Commentary on Irish Political Economy by Michael Taft, researcher for SIPTU

March 16th Afternoon: The Recession Diaries

Recession 144 Mark Conroy, who kindly posted my essay ‘Towards a New Economic Narrative’ on Indymedia, noted my comment that it was growing quickly out-of-date and asked:

'In what way is it "out of date", and what would an updated version of it look like?'

Fair question. With new projections from Ulster Bank suggesting we are entering into a depression (or, if you don’t like that phrase, then ‘a really, really recessing recession’) the game is definitely changing. For the worse. No one, not even the most pessimistic commentator, was projecting this collapse, not back in November when I wrote the essay, not even last month – with, maybe, the exception of Professor Morgan ‘Apocalypse Now’ Kelly.

There are a number of ways the landscaped has changed. The first, as I said, is the pace and depth of the meltdown. Secondly, we now effectively have ‘dead banks walking’. Okay, we did back then but we didn’t know they were dead, we just thought they were very, very ill. Third, the pace of the decimation of our export and traded-sectors base was not as pronounced. It is now.

That any commentator of whatever ideological stripe has repositioned her or himself is not surprising, such is the economic tsunami that has washed over us. Don’t forget, back in November we were still discussing a small downturn with the most current ESRI projections stating the economy would contract by less than 1 percent. Now, projections over the three year period are ten times that amount.

So let me ‘reposition’ myself on some crucial issues – to answer Mark’s question. If I were rewriting Towards a New Economic Narrative, I would revisit the following.

Public Ownership of Banks

Back in November, while the bank guarantee had alerted us to the fragile state of the Irish banking system, no one could imagine what was laying in wait for us: collapse, fraud, and irresponsibility on a frightening scale. The issue is now not whether the banks should be taken into public ownership; that’s a given. The debate is now what we do with the banks.

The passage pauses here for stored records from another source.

-- ==== Sys2Proof/Laws/FrameLink.lean ====
section
/-! SUPPORT. What the functions of Machine/Link.lean leave unchanged (see Laws/Frame.lean). -/

set_option Elab.async false -- many small kernel checks: one thread does them
set_option linter.unusedSimpArgs false
set_option simprocs false -- no numeral of a goal is evaluated in these proofs

namespace Sys2Proof.Machine

theorem setLink_same {ps : List Part} {s0 : State} {s : State} {l : Nat} {v : Link}
    (hW : Within [.links] ps) (hK : SameBut ps s0 s) :
    SameBut ps s0 (setLink s l v) := by
  unfold setLink
  repeat' (first | with_reducible assumption | simp only [same_mk_links hW])

theorem emit_same {ps : List Part} {s0 : State} {s : State} {l : Nat} {f : Flit}
    (hW : Within [.links] ps) (hK : SameBut ps s0 s) :
    SameBut ps s0 (emit s l f) := by
  unfold emit
  repeat' (first | with_reducible assumption | with_reducible apply setLink_same hW)

theorem linkQueue_same {ps : List Part} {s0 : State} {s : State} {l : Nat} {vc : Nat} {hc : Nat} {bs : Bytes}
    (hW : Within [.links] ps) (hK : SameBut ps s0 s) :
    SameBut ps s0 (linkQueue s l vc hc bs) := by
  unfold linkQueue
  repeat' (first | with_reducible assumption | with_reducible apply setLink_same hW)

theorem emitInit_same {ps : List Part} {s0 : State} {s : State} {l : Nat}
    (hW : Within [.links] ps) (hK : SameBut ps s0 s) :
    SameBut ps s0 (emitInit s l) := by
  unfold emitInit
  repeat' (first | with_reducible assumption | with_reducible apply emit_same hW)

theorem dropMsg_same {ps : List Part} {s0 : State} {s : State} {reason : Nat} {dst : Nat} {src : Nat} {mtype : Nat}
    (hW : Within [.csr, .evt] ps) (hK : SameBut ps s0 s) :
    SameBut ps s0 (dropMsg s reason dst src mtype) := by
  have w1 : Within [.csr] ps := Within.trans (by decide +kernel) hW
  unfold dropMsg
  repeat' (first | with_reducible assumption | with_reducible apply wr_same w1 | with_reducible apply raise_same hW
                  | with_reducible apply bumpOcc_same hW | extract_lets | split)

theorem dropPartial_same {ps : List Part} {s0 : State} {s : State} {l : Nat} {v : Link}
    (hW : Within [.csr, .evt] ps) (hK : SameBut ps s0 s) :
    SameBut ps s0 (dropPartial s l v) := by
  unfold dropPartial
  repeat' (first | with_reducible assumption | with_reducible apply dropMsg_same hW
                  | (with_reducible apply same_foldl; (try intros)) | extract_lets | split)

theorem hostSuspend_same {ps : List Part} {s0 : State} {s : State}
    (hW : Within [.csr] ps) (hK : SameBut ps s0 s) :
    SameBut ps s0 (hostSuspend s) := by
  unfold hostSuspend
  repeat' (first | with_reducible assumption | with_reducible apply setFld_same hW | split)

I would suggest a radical refiguring of the banking landscape following a flushing out of the bad assets (either through a ‘bad’ bank or ‘good’ bank process) with the creation of:

  • An infrastructural and long-term bank
  • A venture / seed development capital bank
  • Banks dedicated to ofering new credit lines for small and medium enterprises
  • A public enterprise retail bank

Money is utility, banks are instruments: they are (or should be) servants of the real economy. Nationalise them immediately and start making that service happen.

Borrowing

Quaintly, I had thought that increasing borrowing to 55 percent of the GDP would provide considerable resources for a stimulus programme. Our public finances, however, have deteriorated to such a point that 55 percent of GDP would now imply massive cutbacks. So let’s no get hung up on percentages, etc. (even now, we are still well below the Euorzone average).

Since November, we have now discovered that the National Treasury Management Agency has accumulated a cash balance of €20 billion. Let’s not hoard it – use it: start getting people back to work, increasing economic activity, investing and lending and spending.  This is the seed-capital, if you will, for a medium-term stimulus programme.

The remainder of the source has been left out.